Collected data entries:
»»
-- ==== Sys2Proof/Certificates/Slice0/Obligations.lean ====
section
/-! DEFINITION. The statements for the provers. -/

open Sys2Proof Sys2Proof.Machine

/-! ## Steps and commands as a whole -/

/-- A step runs the command at the front of the queue on the state with the rest of the queue; on an empty queue the block idles
(the second part is the model's choice, assumption log 1). -/
def Obligations.StepRunsFrontCommand : Prop :=
  (∀ (c : Instr) (q : List Instr) (s : State), s.pending = c :: q → step s = exec c { s with pending := q }) ∧
    ∀ s : State, s.pending = [] → step s = .next s

/-- No command reads or changes the queue of waiting commands: a step takes exactly its front command from it. -/
def Obligations.QueueIsFifo : Prop :=
  (∀ (c : Instr) (s t : State), exec c s = .next t → t.pending = s.pending) ∧
    ∀ s t : State, step s = .next t → t.pending = s.pending.tail

/-- Every command but VENDOR_SERVICE answers a next state from every state: none faults and none is refused by the model. -/
def Obligations.EveryCommandAnswers : Prop :=
  ∀ (c : Instr) (s : State), (∀ (op : Byte) (p : Packet), c ≠ .vendorService op p) → ∃ t, exec c s = .next t

/-- VENDOR_SERVICE (R169): with one of the opcodes 0xF0 – 0xFF, a packet that passes every check of 04 Table 4 stops the model,
since what it does is not published; any other is turned away as a packet of any opcode is, and the module goes on. -/
def Obligations.VendorServiceStops : Prop :=
  ∀ (op : Byte) (p : Packet) (s : State), 0xF0 ≤ op.toNat →
    (s.cur.admits (opRow op.toNat) p = true → exec (.vendorService op p) s = .refused (.notPublished "vendor service")) ∧
      (s.cur.admits (opRow op.toNat) p = false → ∃ t, exec (.vendorService op p) s = .next t)

/-! ## Packets -/

/-- A packet that arrives without credit is discarded without a reply and counted in LINK_ERRORS.DISCARDS (R165); this holds for
every opcode, defined or not.
PACKET_DISCARD (R144): on a link that is UP, the packet at the front of the receive buffer whose CRC fails leaves it without a
reply and is counted in LINK_ERRORS.DISCARDS; so is one that the buffer does not show (the model's choice, log 98). Nothing else
changes. A packet at the front whose CRC passes, and that came with credit, stays. -/
def Obligations.DiscardedPackets : Prop :=
  (
  ∀ (c : Instr) (p : Packet) (s : State),
    ((∃ code, packetOf c = some (code, p)) ∨ (∃ op : Byte, 0xF0 ≤ op.toNat ∧ c = .vendorService op p) ∨
      (∃ op : Byte, (opOf op.toNat = none ∨ p.version ≠ 1) ∧ c = .undefinedOpcode op p)) →
    s.cur.takes p.link = true → (s.cur.link p.link).noCredit p.payload.length = true →
    exec c s = .next { s with cur := s.cur.setLink p.link fun l => { l with discards := l.discards + 1 } }) ∧ (
  ∀ (i : Side) (s : State), (s.cur.leaf i).state ≠ .off → (s.cur.leaf i).inReset = false → (s.cur.link i).state = 2 →
    ((∀ b t, (s.cur.link i).received = b :: t → packetCrcOk b = false) →
      exec (.packetDiscard i) s = .next { s with cur := s.cur.setLink i fun l =>
        { l with discards := l.discards + 1, received := l.received.tail } }) ∧
      (∀ b t, (s.cur.link i).received = b :: t → packetCrcOk b = true →
        (s.cur.link i).noCredit (b.length - 32) = false → exec (.packetDiscard i) s = .next s))

/-- The checks of the header, in the order of 04 Table 4 (R154, R168, R147, R148, R150): what the sender of a defined opcode
hears, the credit of its packet settled. -/
def Obligations.HeaderChecksInOrder : Prop :=
  ∀ (c : Instr) (code : Nat) (p : Packet) (s : State), packetOf c = some (code, p) → s.cur.takes p.link = true →
    (s.cur.link p.link).noCredit p.payload.length = false →
    let o := opRow code
    let hears (st : Nat) (d : List Byte) : Prop :=
      exec c s = .next { s with cur := (s.cur.credited p).turnAway (packetReq p o) st d }
    let clean := packetClean p = true ∧ p.len8.toNat ≤ 8192
    let proven := (s.cur.session p.link p.session).elim 0 Session.role
    let member := if code = 0x01 then p.session = 0 else p.session ≠ 0 ∧ (s.cur.session p.link p.session).isSome
    let low := p.role.toNat < minRole o p.payload ∨ (p.role.toNat < 2 ∧ overrideAsked code p.payload = true)
    (p.version ≠ 1 → hears eVERSION (plain ++ [2])) ∧
      (p.version = 1 → packetClean p = false → hears ePARAM (detail 0x12 noField noIndex)) ∧
      (p.version = 1 → packetClean p = true → 8192 < p.len8.toNat → hears ePARAM (badField noField)) ∧
      (p.version = 1 → clean → ¬ member → hears eAUTH (detail 7 noField noIndex)) ∧
      (p.version = 1 → clean → member → proven < p.role.toNat → hears eAUTH (detail 9 noField noIndex)) ∧
      (p.version = 1 → clean → member → p.role.toNat ≤ proven → low → hears eAUTH (detail 8 noField noIndex))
««
What you return should match every line above exactly.

-- ==== Sys2Proof/Certificates/Slice0/Obligations.lean ====
section
/-! DEFINITION. The statements for the provers. -/

open Sys2Proof Sys2Proof.Machine

/-! ## Steps and commands as a whole -/

/-- A step runs the command at the front of the queue on the state with the rest of the queue; on an empty queue the block idles
(the second part is the model's choice, assumption log 1). -/
def Obligations.StepRunsFrontCommand : Prop :=
  (∀ (c : Instr) (q : List Instr) (s : State), s.pending = c :: q → step s = exec c { s with pending := q }) ∧
    ∀ s : State, s.pending = [] → step s = .next s

/-- No command reads or changes the queue of waiting commands: a step takes exactly its front command from it. -/
def Obligations.QueueIsFifo : Prop :=
  (∀ (c : Instr) (s t : State), exec c s = .next t → t.pending = s.pending) ∧
    ∀ s t : State, step s = .next t → t.pending = s.pending.tail

/-- Every command but VENDOR_SERVICE answers a next state from every state: none faults and none is refused by the model. -/
def Obligations.EveryCommandAnswers : Prop :=
  ∀ (c : Instr) (s : State), (∀ (op : Byte) (p : Packet), c ≠ .vendorService op p) → ∃ t, exec c s = .next t

/-- VENDOR_SERVICE (R169): with one of the opcodes 0xF0 – 0xFF, a packet that passes every check of 04 Table 4 stops the model,
since what it does is not published; any other is turned away as a packet of any opcode is, and the module goes on. -/
def Obligations.VendorServiceStops : Prop :=
  ∀ (op : Byte) (p : Packet) (s : State), 0xF0 ≤ op.toNat →
    (s.cur.admits (opRow op.toNat) p = true → exec (.vendorService op p) s = .refused (.notPublished "vendor service")) ∧
      (s.cur.admits (opRow op.toNat) p = false → ∃ t, exec (.vendorService op p) s = .next t)

/-! ## Packets -/

/-- A packet that arrives without credit is discarded without a reply and counted in LINK_ERRORS.DISCARDS (R165); this holds for
every opcode, defined or not.
PACKET_DISCARD (R144): on a link that is UP, the packet at the front of the receive buffer whose CRC fails leaves it without a
reply and is counted in LINK_ERRORS.DISCARDS; so is one that the buffer does not show (the model's choice, log 98). Nothing else
changes. A packet at the front whose CRC passes, and that came with credit, stays. -/
def Obligations.DiscardedPackets : Prop :=
  (
  ∀ (c : Instr) (p : Packet) (s : State),
    ((∃ code, packetOf c = some (code, p)) ∨ (∃ op : Byte, 0xF0 ≤ op.toNat ∧ c = .vendorService op p) ∨
      (∃ op : Byte, (opOf op.toNat = none ∨ p.version ≠ 1) ∧ c = .undefinedOpcode op p)) →
    s.cur.takes p.link = true → (s.cur.link p.link).noCredit p.payload.length = true →
    exec c s = .next { s with cur := s.cur.setLink p.link fun l => { l with discards := l.discards + 1 } }) ∧ (
  ∀ (i : Side) (s : State), (s.cur.leaf i).state ≠ .off → (s.cur.leaf i).inReset = false → (s.cur.link i).state = 2 →
    ((∀ b t, (s.cur.link i).received = b :: t → packetCrcOk b = false) →
      exec (.packetDiscard i) s = .next { s with cur := s.cur.setLink i fun l =>
        { l with discards := l.discards + 1, received := l.received.tail } }) ∧
      (∀ b t, (s.cur.link i).received = b :: t → packetCrcOk b = true →
        (s.cur.link i).noCredit (b.length - 32) = false → exec (.packetDiscard i) s = .next s))

/-- The checks of the header, in the order of 04 Table 4 (R154, R168, R147, R148, R150): what the sender of a defined opcode
hears, the credit of its packet settled. -/
def Obligations.HeaderChecksInOrder : Prop :=
  ∀ (c : Instr) (code : Nat) (p : Packet) (s : State), packetOf c = some (code, p) → s.cur.takes p.link = true →
    (s.cur.link p.link).noCredit p.payload.length = false →
    let o := opRow code
    let hears (st : Nat) (d : List Byte) : Prop :=
      exec c s = .next { s with cur := (s.cur.credited p).turnAway (packetReq p o) st d }
    let clean := packetClean p = true ∧ p.len8.toNat ≤ 8192
    let proven := (s.cur.session p.link p.session).elim 0 Session.role
    let member := if code = 0x01 then p.session = 0 else p.session ≠ 0 ∧ (s.cur.session p.link p.session).isSome
    let low := p.role.toNat < minRole o p.payload ∨ (p.role.toNat < 2 ∧ overrideAsked code p.payload = true)
    (p.version ≠ 1 → hears eVERSION (plain ++ [2])) ∧
      (p.version = 1 → packetClean p = false → hears ePARAM (detail 0x12 noField noIndex)) ∧
      (p.version = 1 → packetClean p = true → 8192 < p.len8.toNat → hears ePARAM (badField noField)) ∧
      (p.version = 1 → clean → ¬ member → hears eAUTH (detail 7 noField noIndex)) ∧
      (p.version = 1 → clean → member → proven < p.role.toNat → hears eAUTH (detail 9 noField noIndex)) ∧
      (p.version = 1 → clean → member → p.role.toNat ≤ proven → low → hears eAUTH (detail 8 noField noIndex))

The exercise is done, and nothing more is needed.